DAVID BLACK Cerro Gordo
Curated by Audrey Landreth
An official exhibition of the Month of Photography Los Angeles
13TH JANUARY - 22ND JANUARY, 2017
The LODGE and independent curator Audrey Landreth are pleased to present David Black: Cerro Gordo. Timed closely to the publication of David Black's first monograph, Cerro Gordo by Hat & Beard Press, (December 2016), this exhibition of fourteen large format prints is Black’s first show at The LODGE and it is an official Month of Photography Exhibition.

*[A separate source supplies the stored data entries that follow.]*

/-- For the slot that holds the output's lease: a write of an entry word outside ARMED and LOCKED, the nanoseconds of a time up to
999,999,999, takes effect and stages the entry, more nanoseconds are OUT_OF_RANGE, and is BUSY in these; ARM moves the named entries, all
STAGED and in range, to ARMED, is NOT_IN_MODE while EN is 0, SRC is 1 or a named entry is not staged, and OUT_OF_RANGE for a bad WIDTH or
nanoseconds; CANCEL empties staged and cancels armed and locked entries, ALREADY_DONE if one was done or is in its commit cycle, which it
executes all the same; EN 0 cancels all and puts the pin at IDLE, MODE 1 shows FORCE. A mask of zero is a reserved encoding. Another slot
gets OWNED_ELSEWHERE, and LEASE_LOST when nobody holds the output. Where it rests on choices of the model: log entries 12, 71, 73. (R22,
R356, R357, R358, R373, R374, R375, R376, R377, R381) -/
def Obligations.TimedOutputEntries : Prop :=
  ∀ (slot : Slot) (n : Fin 32) (e : Fin 8) (v : Word) (mask : BitVec 8) (s : State), s.ready slot.val = true →
    (s.owner (idTou n) = slot.val →
      (s.rd (oState n e) ≠ 2 → s.rd (oState n e) ≠ 3 →
        (∀ wf ∈ [((1 : Fin 8), oW1 n e), (2, oW2 n e), (4, oFrac n e), (5, oWidth n e)],
          Answers (.touEntryWrite slot n e wf.1 v) slot .done s { flds := [hLeft (idTou n), oState n e, wf.2] } fun t =>
            t.rd (oState n e) = 1 ∧ t.rd wf.2 = wf.2.ofWord v.toNat) ∧
        (s.on (oKind n e) = true ∨ v.toNat ≤ 999999999 →
          Answers (.touEntryWrite slot n e 3 v) slot .done s { flds := [hLeft (idTou n), oState n e, oNs n e] } fun t =>
            t.rd (oState n e) = 1 ∧ t.rd (oNs n e) = (oNs n e).ofWord v.toNat) ∧
        (s.on (oKind n e) = false → 999999999 < v.toNat →
          Answers (.touEntryWrite slot n e 3 v) slot .outOfRange s { flds := [hLeft (idTou n)] } fun _ => True) ∧
        Answers (.touEntryWrite slot n e 0 v) slot .done s { flds := [hLeft (idTou n), oState n e, oAction n e, oKind n e, oMill n e] }
          fun t => t.rd (oState n e) = 1 ∧ t.rd (oAction n e) = v.toNat / 2 ^ 6 % 4 ∧ t.rd (oKind n e) = v.toNat / 2 ^ 4 % 2 ∧
            t.rd (oMill n e) = v.toNat % 2 ^ 4) ∧
      (s.rd (oState n e) ≠ 2 → s.rd (oState n e) ≠ 3 → ∀ w ∈ [(6 : Fin 8), 7],
        Answers (.touEntryWrite slot n e w v) slot .done s { flds := [hLeft (idTou n), oState n e] } fun t => t.rd (oState n e) = 1) ∧
      (s.rd (oState n e) = 2 ∨ s.rd (oState n e) = 3 → ∀ w : Fin 8,
        Answers (.touEntryWrite slot n e w v) slot .busy s { flds := [hLeft (idTou n)] } fun _ => True) ∧
      (mask ≠ 0 → s.on (oEn n) = true → s.on (oSrc n) = false → (∀ k : Fin 8, mask.toNat.testBit k = true → s.rd (oState n k) = 1) →
        ((∀ k : Fin 8, mask.toNat.testBit k = true → s.touBadEntry n k = false) →
          Answers (.touArm slot n mask) slot .done s
            { flds := hLeft (idTou n) :: (List.range 8).map (oState n), blks := .ended :: (List.range 8).map (.touEnt n) } fun t =>
            ∀ k : Fin 8, t.rd (oState n k) = if mask.toNat.testBit k then 2 else s.rd (oState n k)) ∧
        (∀ k : Fin 8, mask.toNat.testBit k = true → s.rd (oWidth n k) < 8 ∨ 1000000000 < s.rd (oWidth n k) →
          Answers (.touArm slot n mask) slot .outOfRange s { flds := [hLeft (idTou n)] } fun _ => True)) ∧
      (mask ≠ 0 → s.on (oEn n) = false ∨ s.on (oSrc n) = true ∨ (∃ k : Fin 8, mask.toNat.testBit k = true ∧ s.rd (oState n k) ≠ 1) →
        Answers (.touArm slot n mask) slot .notInMode s { flds := [hLeft (idTou n)] } fun _ => True) ∧
      (mask = 0 → Answers (.touArm slot n mask) slot .reservedEncoding s { flds := [hLeft (idTou n)] } (fun _ => True) ∧
        Answers (.touCancel slot n mask) slot .reservedEncoding s { flds := [hLeft (idTou n)] } fun _ => True) ∧
      (mask ≠ 0 → (∀ k : Fin 8, s.touAtCommit n k = false) → ∀ c ∈ [Code.done, .alreadyDone],
        (c = .done ↔ ∀ k : Fin 8, mask.toNat.testBit k = true → s.rd (oState n k) ∈ [1, 2, 3]) →
        Answers (.touCancel slot n mask) slot c s { flds := hLeft (idTou n) :: (List.range 8).map (oState n) } fun t =>
          ∀ k : Fin 8, t.rd (oState n k) = if mask.toNat.testBit k then
            (if s.rd (oState n k) = 1 then 0 else if s.rd (oState n k) = 2 ∨ s.rd (oState n k) = 3 then 7 else s.rd (oState n k))
            else s.rd (oState n k)) ∧
      (s.touAtCommit n e = true → mask.toNat = 2 ^ e.val → (∀ k : Fin 8, k ≠ e → s.touAtCommit n k = false) →
        Answers (.touCancel slot n mask) slot .alreadyDone s
          { flds := [hLeft (idTou n), oState n e, oEvt n], blks := [.touOut n, .ended] } fun t =>
            t.rd (oState n e) ∈ (if s.on (oDropLate n) then [4, 5, 6] else [4, 5])) ∧
      (v.toNat / 2 ^ 29 % 2 = s.rd (oSrc n) → v.toNat.testBit 31 = false → (∀ k : Fin 8, s.touAtCommit n k = false) → ∀ c ∈ [Code.done, .alreadyDone],
          (c = .done ↔ ∀ k : Fin 8, Ended.entry n k ∉ s.ended) → Answers (.touCtrlWrite slot n v) slot c s
          { flds := [hLeft (idTou n), oEn n, oMode n, oSrc n, oIdle n, oDropLate n, oForce n, oEvtDone n, oLevel n, oTrail n] ++
              (List.range 8).map (oState n), blks := [.touOut n] } fun t =>
        t.rd (oEn n) = 0 ∧ t.rd (oLevel n) = v.toNat / 2 ^ 28 % 2 ∧ t.rd (oTrail n) = 0 ∧
        ∀ k : Fin 8, t.rd (oState n k) = if s.rd (oState n k) = 2 ∨ s.rd (oState n k) = 3 then 7 else s.rd (oState n k)) ∧
      (v.toNat / 2 ^ 29 % 2 = s.rd (oSrc n) → v.toNat.testBit 31 = true → v.toNat.testBit 30 = true → Answers (.touCtrlWrite slot n v) slot
          .done s { flds := [hLeft (idTou n), oEn n, oMode n, oSrc n, oIdle n, oDropLate n, oForce n, oEvtDone n, oLevel n],
                    blks := [.touOut n, .ended] } fun t => t.rd (oLevel n) = v.toNat / 2 ^ 26 % 2)) ∧
    (s.owner (idTou n) ≠ slot.val → ∀ i ∈ [Instr.touEntryWrite slot n e 1 v, .touArm slot n mask, .touCancel slot n mask, .touCtrlWrite slot n v],
      (s.owner (idTou n) = 0x1F → Refused i slot .leaseLost s) ∧ (s.owner (idTou n) ≠ 0x1F → Refused i slot .ownedElsewhere s))

/-- In its commit cycle, with no other edge of the output near, a due entry goes to the delay line, placed at its instant plus the skew,
rounded to 62.5 ps: an entry on time is DONE, a late one is LATE, placed 64 ns after Hub Time, or with DROP_LATE is DROPPED with nothing
placed. Before that cycle, which for a late entry is the one after it became due, nothing happens, and no trailing edge comes before its
instant, nor within 8 ns behind an edge that has come. When Hub Time has reached its instant a placed edge comes: a drive sets the level in
hardware mode, a toggle inverts it, a pulse drives away from IDLE and leaves its trailing edge after WIDTH. The trailing edge returns the
pin to IDLE, and where it had to be moved COLLIDE sets in the timer whose pulse it ends. An armed predicted entry that does not wait, of an
acquired mill, locks 2 µs before its prediction. Where it rests on choices of the model: log entries 69, 70, 72, 164. (R360, R361, R362,
R364, R365, R367, R369) -/
def Obligations.TimedOutputCommits : Prop :=
  ∀ (n : Fin 32) (e : Fin 8) (s : State), s.running = true →
    (∀ t0 ∈ (s.touInstant n e).toList, s.touRuns n = true → s.touDue n e = true →
      let at_ := place62 ((((t0 : Int) + s.rdS (oSkew n) * 2 ^ 28) % (2 ^ 48 * 10 ^ 9 * 2 ^ 32)).toNat)
      let onTime := s.htm.time + 64 * 2 ^ 32 ≤ at_
      (at_ < s.htm.time + 64 * 2 ^ 32 + s.effIncr → (onTime ∨ s.touFresh n e = false) → (∀ k : Fin 8, k ≠ e → s.touAtCommit n k = false) →
        (s.touOut n).last = none → (s.touOut n).line = [] → (s.touOut n).trail = none →
        (onTime ∨ s.on (oDropLate n) = false → Happens (.touCommit n e) s
            { flds := [oState n e, oEvt n], blks := [.touOut n, .ended] } fun t =>
          let place := if onTime then at_ else place62 ((s.htm.time + 64 * 2 ^ 32) % (2 ^ 48 * 10 ^ 9 * 2 ^ 32))
          t.rd (oState n e) = (if onTime then 4 else 5) ∧ t.bit (oEvt n) (if onTime then 0 else 1) = true ∧
          t.touOut n = { s.touOut n with
            last := some place
            line := [{ t := place, action := s.rd (oAction n e), width := s.rd (oWidth n e), rank := if onTime then e.val else 0 }] }) ∧
        (¬onTime → s.on (oDropLate n) = true → Happens (.touCommit n e) s
            { flds := [oState n e, oEvt n], blks := [.ended] } fun t => t.rd (oState n e) = 6 ∧ t.bit (oEvt n) 2 = true)) ∧
      (s.htm.time + 64 * 2 ^ 32 + s.effIncr ≤ at_ ∨ (¬onTime ∧ s.touFresh n e = true) → Happens (.touCommit n e) s {} fun _ => True)) ∧
    (∀ g : TouEdge, (s.touOut n).line = [g] → (s.touOut n).trail = none → s.on (oMode n) = false →
      (s.htm.time < g.t → s.touArrive n = s) ∧
      (g.t ≤ s.htm.time → Frame { flds := [oLevel n, oTrail n], blks := [.touOut n] } s (s.touArrive n) ∧
        ((s.touArrive n).touOut n).line = [] ∧
        (g.action = 0 ∨ g.action = 1 → (s.touArrive n).rd (oLevel n) = g.action) ∧
        (g.action = 2 → (s.touArrive n).rd (oLevel n) = (1 - (s.touOut n).level) % 2) ∧
        (g.action = 3 → (s.touArrive n).rd (oLevel n) = 1 - s.rd (oIdle n) ∧ (s.touArrive n).rd (oTrail n) = 1 ∧
          ((s.touArrive n).touOut n).trail = some (g.t + g.width * 2 ^ 32)))) ∧
    (∀ tr ∈ (s.touOut n).trail.toList,
      let at_ := match (s.touOut n).came with | some l => if l < tr then max tr (l + 8 * 2 ^ 32) else tr | none => tr
      (at_ ≤ s.htm.time → s.on (oMode n) = false → Happens (.touTrailingEdge n) s
          { flds := [oLevel n, oTrail n] ++ ((s.touOut n).trailOf.map gEvt).toList, blks := [.touOut n] } fun t =>
        t.rd (oLevel n) = s.rd (oIdle n) % 2 ∧ t.rd (oTrail n) = 0 ∧ (t.touOut n).trail = none ∧
        (t.touOut n).last = some (max at_ ((s.touOut n).last.getD 0)) ∧ (t.touOut n).came = some at_ ∧
        (at_ ≠ tr → ∀ k ∈ (s.touOut n).trailOf.toList, t.bit (gEvt k) 10 = true)) ∧
      (s.htm.time < at_ → Happens (.touTrailingEdge n) s {} fun _ => True)) ∧
    (∀ p ∈ (s.touEnt n e).pred.toList, s.touRuns n = true → s.rd (oState n e) = 2 → s.on (oKind n e) = true → (s.touEnt n e).wait = false →
      s.on (lAcq (s.rd (oMill n e))) = true →
      (p ≤ s.htm.time + 2000 * 2 ^ 32 → Happens (.touLock n e) s { flds := [oState n e], blks := [.ended] } fun t =>
        t.rd (oState n e) = 3) ∧
      (s.htm.time + 2000 * 2 ^ 32 < p → Happens (.touLock n e) s {} fun _ => True))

Located on the edge of Death Valley, Cerro Gordo is a ghost town that was once the greatest producer of silver in California. In the early 20th century, Eastman Kodak used the silver mined at Cerro Gordo to manufacture early motion picture film stock. The film was then utilized by an emerging Hollywood to capture the most popular genre of the time: Westerns. Western films were then exported all over the world and used to define a vision of the West.
For photographer David Black, Cerro Gordo is a steep, windy street in Echo Park, where he lived during the years that the work for this exhibition was made. After the untimely death of his father in 2014, it was on this street that Black experienced both love and heartbreak. During restless nights and aimless drives through the streets of Los Angeles, these images came to him, and he followed them to actualization over the course of two years. The selection of work on view is a powerful showcase of vivid and plaintive visions of Los Angeles, and the paradoxical duality of the West. Cerro Gordo celebrates both the light and the shadow that sculpt the city's singular sprawl: the mechanical monsters that populate the oil fields; the cool cars that heat up the streets; the atmospheric haze that permeates all like a melancholic daydream; its unrelenting highways; its autopsied landscape; its diverse voices holding out for hope, and its steady stream of cowboys longing for the dream.
David Black is a Los Angeles based photographer and director known for his iconic portraits of artists and musicians such as David Lynch, Daft Punk, Kim Gordon, John Cale, Cat Power, Marilyn Manson, Giorgio Moroder, Kendrick Lamar, John Lydon and Justin Bieber. His photographs can be seen in the pages of The New Yorker, Rolling Stone, and Interview. David studied at Cooper Union and the San Francisco Art Institute. His photos can also be found in the book Beyond the Beyond: Music from the Films of David Lynch, published by Hat & Beard Press.
Audrey Landreth is a photo editor and curator living in Los Angeles.
From 1996 to 2008 Audrey was a photo editor at magazines such as Rolling Stone, Interview and Entertainment Weekly in New York. She now works independently on book projects and contributes to magazines such as The Hollywood Reporter and Billboard. She has taught Editorial Photography at Art Center College of Design in Pasadena and organized shows for The Julius Shulman Institute, The Yale MFA program, MOPLA, SoHo House, and Giant Artists.